Metin: Ben ne Kültür Bakanlığı, ne de bu tip başka bir kurumla kendimi ilişkilendirebilirim çünkü bu tip konularda ne bilgim, ne de fikrim var. İnsanlar yapmakta başarılı oldukları ve sevdikleri işi yapsınlar diye naçizane bir tavsiyede bulunabilirim.
- 1992 tarihli Trail Blazer albümünden iki şarkı seçilmiş bu albüme. Bunlardan biri, No One Wins the Fight. O dönem hem tartışma yaratan hem de ilgi çeken, bu şarkıdaki Mehter Marşı solosuydu. Bu şarkı için metal müzik içerisinde yerel motiflerin kullanıldığı ilk Pentagram şarkısıydı diyebilir miyiz? Bu solo kimin aklına geldi, o dönem nasıl tepkilerle karşılaştınız ayrıca Akustik albümünde neden Mehter Marşı solosu kullanılmadı?
Hakan: Türk ezgileri ya da etnik Orta Doğu tınıları sokuşturma fikirleri genelde benden çıkar. Thousand In The Eastland'in girişi gibi, misket havasının metal versiyonu gibi, ya da bazı şarkılarda birden darbukalar veya etnik bir melodi girerse gibi. Trail Blazer albümü Körfez Savaşı döneminde yapıldı. No One Wins The Fight, savaşan iki tarafın da kaybettikleriyle ilgili bir şarkı. Kazananın da aslında kaybettiğini vurgulayan bu şarkının finalini ironik olarak Mehter Marşı ile bitirmiştik. Sonradan İzmir marşı oldu o bölüm.
- Trail Blazer albümünde Fly Forever şarkısını Doğu’da görev yaparken şehit düşen Ümit Yılbar’a adadığınızı belirtmiştiniz. Albüm kitapçığında şöyle yazıyor: "Sevgili gitaristimiz Ümit Yılbar’ı kaybettik, bu amaçsız ve anlamsız savaşta.
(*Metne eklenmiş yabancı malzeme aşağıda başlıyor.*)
-- ==== Sys2Proof/Machine/Calendar.lean ====
section
/-! DEFINITION. The plan as the other functions read it: headers, bolts, the entry in force for a port and what a
plan includes (R70, R271, R284, R285, R305 to R307), the declared role (R38, R53) and the ports that the tables
use (R677). -/

namespace Sys2Proof.Machine

open Sys2Proof

/-- Bank A or B. -/
def bankOf (s : State) (b : Bool) : Bank := if b then s.plan.b else s.plan.a

def modBank (b : Bool) (f : Bank → Bank) (s : State) : State :=
  modPlan (fun p => if b then { p with b := f p.b } else { p with a := f p.a }) s

/-- Header word i of a bank (R305). -/
def hdrW (k : Bank) (i : Nat) : Nat := (k.header.getD i 0).toNat

def boltTurns (k : Bank) : Nat := fld (hdrW k 0) 8 0
def asicMask (k : Bank) : Nat := fld (hdrW k 0) 23 20
def patternCount (k : Bank) : Nat := fld (hdrW k 0) 19 10
def ageBound (k : Bank) : Nat := fld (hdrW k 1) 31 16
def planId (k : Bank) : Nat := hdrW k 2
def domainDigest (k : Bank) : Nat := hdrW k 4 + hdrW k 5 * 2 ^ 32
def localDigest (k : Bank) : Nat := hdrW k 6 + hdrW k 7 * 2 ^ 32

/-- The bank in force. -/
def planNow (s : State) : Option Bank := s.plan.inForce.map (bankOf s)

/-- The pending swap. -/
def pendingSwap (s : State) : Option Sched := s.sched.find? fun a => a.kind == .planSwap

/-- The bank that a swap names. -/
def swapBank (a : Sched) : Bool := match a.arg with | .plan b => b | _ => false

/-- A turn is a bolt boundary of a bank (R70). -/
def boltAt (k : Bank) (turn : Nat) : Bool := decide (0 < boltTurns k) && turn % boltTurns k == 0

/-- The plan that is in force, or pending at a turn, when that turn comes. -/
def planAt (s : State) (turn : Nat) : Option Bank :=
  match pendingSwap s with
  | some a => if reached a.turn turn then some (bankOf s (swapBank a)) else planNow s
  | none => planNow s

/-- TURN is a bolt boundary of the plan in force or pending at TURN (R263). -/
def boltBoundary (s : State) (turn : Nat) : Bool :=
  match planAt s turn with
  | some k => boltAt k turn
  | none => false

/-- As above for TRAY_RESUME, where with no plan every turn is a boundary. -/
def resumeBoundary (s : State) (turn : Nat) : Bool :=
  match planAt s turn with
  | some k => boltAt k turn
  | none => true

/-- The port-map entry of a port in a turn of the bolt; 0x3FF excludes it (R307). -/
def mapEntry (k : Bank) (asic p turn : Nat) : Nat :=
  tabGet 0x3FF k.map (asic * 2 ^ 15 + p * boltTurns k + turn)

/-- A plan includes a port (R284). -/
def includesPort (k : Bank) (asic p : Nat) : Bool :=
  (asicMask k).testBit asic && decide (0 < boltTurns k) &&
    (List.range (boltTurns k)).all fun t => mapEntry k asic p t != 0x3FF

/-- A plan includes an ASIC (R284). -/
def includesAsic (k : Bank) (asic : Nat) : Bool :=
  (asicMask k).testBit asic && ((List.range 8).all fun i => includesPort k asic (72 + i)) &&
    (List.range 4).all fun b => b == asic || !(asicMask k).testBit b ||
      (siblingPorts asic b).all fun p => includesPort k asic p

/-- A VALID entry of either bank lists a port (R677). -/
def portListed (s : State) (asic p : Nat) : Bool :=
  s.fwd.ept.any fun e => e.1 / 2 ^ 12 % 4 == asic && eptValid e.2 && (eptPorts e.2).contains p

/-- The lowest EID of a VALID entry that lists a port. -/
def listedEid (s : State) (asic p : Nat) : Option Nat :=
  (s.fwd.ept.find? fun e => e.1 / 2 ^ 12 % 4 == asic && eptValid e.2 && (eptPorts e.2).contains p).map fun e => e.1 % 2 ^ 12

/-- The ports that R38 gives to links between trays: a leaf's up ports, a spine's ports below P. -/
def trayLinkPort (s : State) (p : Nat) : Bool :=
  match s.tray.role with
  | some r => (r.role == 1 && decide (36 ≤ p) && decide (p < 72)) || (r.role == 2 && decide (p < r.pods))
  | none => false

/-- Leaf up ports and spine ports, where R46 expects a tray PROBE and R155 stamps. -/
def upOrSpine (s : State) (p : Nat) : Bool :=
  match s.tray.role with
  | some r => isFront p && ((r.role == 1 && decide (36 ≤ p)) || r.role == 2)
  | none => false

/-- The front ports of a spine without a far end, which stay DARK (R38, R49). -/
def staysDark (s : State) (p : Nat) : Bool :=
  match s.tray.role with
  | some r => r.role == 2 && decide (r.pods ≤ p) && isFront p
  | none => false

/-- A front port that the tables or R38 use (R49, R247). -/
def portUsed (s : State) (asic p : Nat) : Bool := portListed s asic p || trayLinkPort s p

/-- The used ports of a bay. -/
def usedBayPorts (s : State) (b : Nat) : List Nat := (bayPorts b).filter fun u => portUsed s (uAsic u) (uPort u)

/-- A plan includes a unit (R284). -/
def includesUnit (s : State) (k : Bank) (u : Nat) : Bool :=
  match uKind u with
  | 0 => includesPort k (uAsic u) (uPort u)
  | 1 => (usedBayPorts s (uBay u)).all fun v => includesPort k (uAsic v) (uPort v)
  | 2 => includesAsic k (uAsic u)
  | _ => true

/-- The pitch entry in force for a port at a tick (R271, R285, R296); `none` where no plan is in force. A word
of a pattern, or CTRL at pitch 0 and OPEN elsewhere for an excluded port. -/
def pitchEntry (s : State) (asic p turn pitch : Nat) : Nat :=
  match planNow s with
  | none => 0
  | some k =>
    if includesPort k asic p then (tabGet 0 k.patterns (mapEntry k asic p (turn % boltTurns k) * 64 + pitch)).toNat
    else if pitch = 0 then 0 else 5

def kindOf (e : Nat) : Nat := fld e 2 0
def wgroupOf (e : Nat) : Nat := fld e 31 20
def borrowOf (e : Nat) : Bool := bit e 4
def prewakeOf (e : Nat) : Bool := bit e 5

/-- The owner of a pitch (R272). -/
def ownerOf (e : Nat) : Nat × Nat := (kindOf e, if kindOf e = 2 then wgroupOf e else 0)

/-- The pitches after k that continue its owner to the end of the turn (R275). -/
def runAfter (s : State) (asic p turn k : Nat) : Nat :=
  ((List.range (63 - k)).takeWhile fun j =>
    ownerOf (pitchEntry s asic p turn (k + 1 + j)) == ownerOf (pitchEntry s asic p turn k)).length

/-- Classes that may send in a pitch (R272). -/
def maySend (kind cls : Nat) : Bool :=
  match kind with
  | 0 => cls == 0
  | 1 => cls == 1
  | 2 => cls == 2
  | 3 => cls == 3
  | 4 => cls == 4
  | 5 => decide (cls < 5)
  | _ => false

/-- Classes that may straddle out of a pitch (R272). -/
def mayStraddle (kind cls : Nat) : Bool :=
  match kind with
  | 0 => cls == 0
  | 1 => cls == 1
  | 2 => cls == 2
  | 5 => decide (cls < 3)
  | _ => false

end Sys2Proof.Machine
end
Gitarını çalıp yerine silah vermişlerdi. Her zaman kalbimizde yaşayacak, onu her zaman özleyeceğiz"
Bu 'savaş' hakkında ne söylemek istersiniz? O günlerden bugünlere ne değişti?
Hakan: Değişim konusunda cevap çok açık değil mi?
Tarkan: Bu konu yıllardır gündemde ve her şey söylendi. Bizim kuşak müzisyenler de şarkısını yazdı.
- İlk defa Türkçe sözler ile ney, bağlama ve bendir gibi müzik aletlerini kullandığınız Anatolia albümünden 4 şarkı var, Akustik’te. Anatolia albümü, Pentagram ve Türk rock müziği için ne ifade ediyor?
Hakan: Anatolia, bizim için bir dönüm noktası olmuştur. İlk Türkçe şarkı denemelerimiz Anatola ile şekillendi ve kalıcı bir etki bıraktı o albüm. Türk rock müziği için gerçekten ne ifade ediyor, bunun cevabını ben veremem. Bizim içinse kilometre taşlarından biri.
- Anatolia albümüne ismini veren şarkıyı Akustik’te Şebnem Ferah seslendirmiş. Şebnem Ferah ile Anatolia’nın buluşma sürecini anlatabilir misiniz? Şarkıyı kim seçti?
Tarkan: Şebnem'le grup arasında karşılıklı nezaketten şarkı seçimi yapamıyorduk. Anatolia önerisi Ogün Sanlısoy'dan geldi. Bir akşam "Olum bak parçaya bi arpej yazdım, Şebo bayılcak buna" diye aradı. Oturup bütün albümleri taramış, şarkıyı seçmiş, Şebnem'in tonuna göre uyarlamış, evde telefonla kaydedip e-posta atmış. Parça bu eskiz üzerinde şekillendi. Ayrıca Kerem Özyeğen gitar, Ozan Tügen cura ve Cengiz Ercümer perküsyon çaldı. Sayın Ferah da efsunladı.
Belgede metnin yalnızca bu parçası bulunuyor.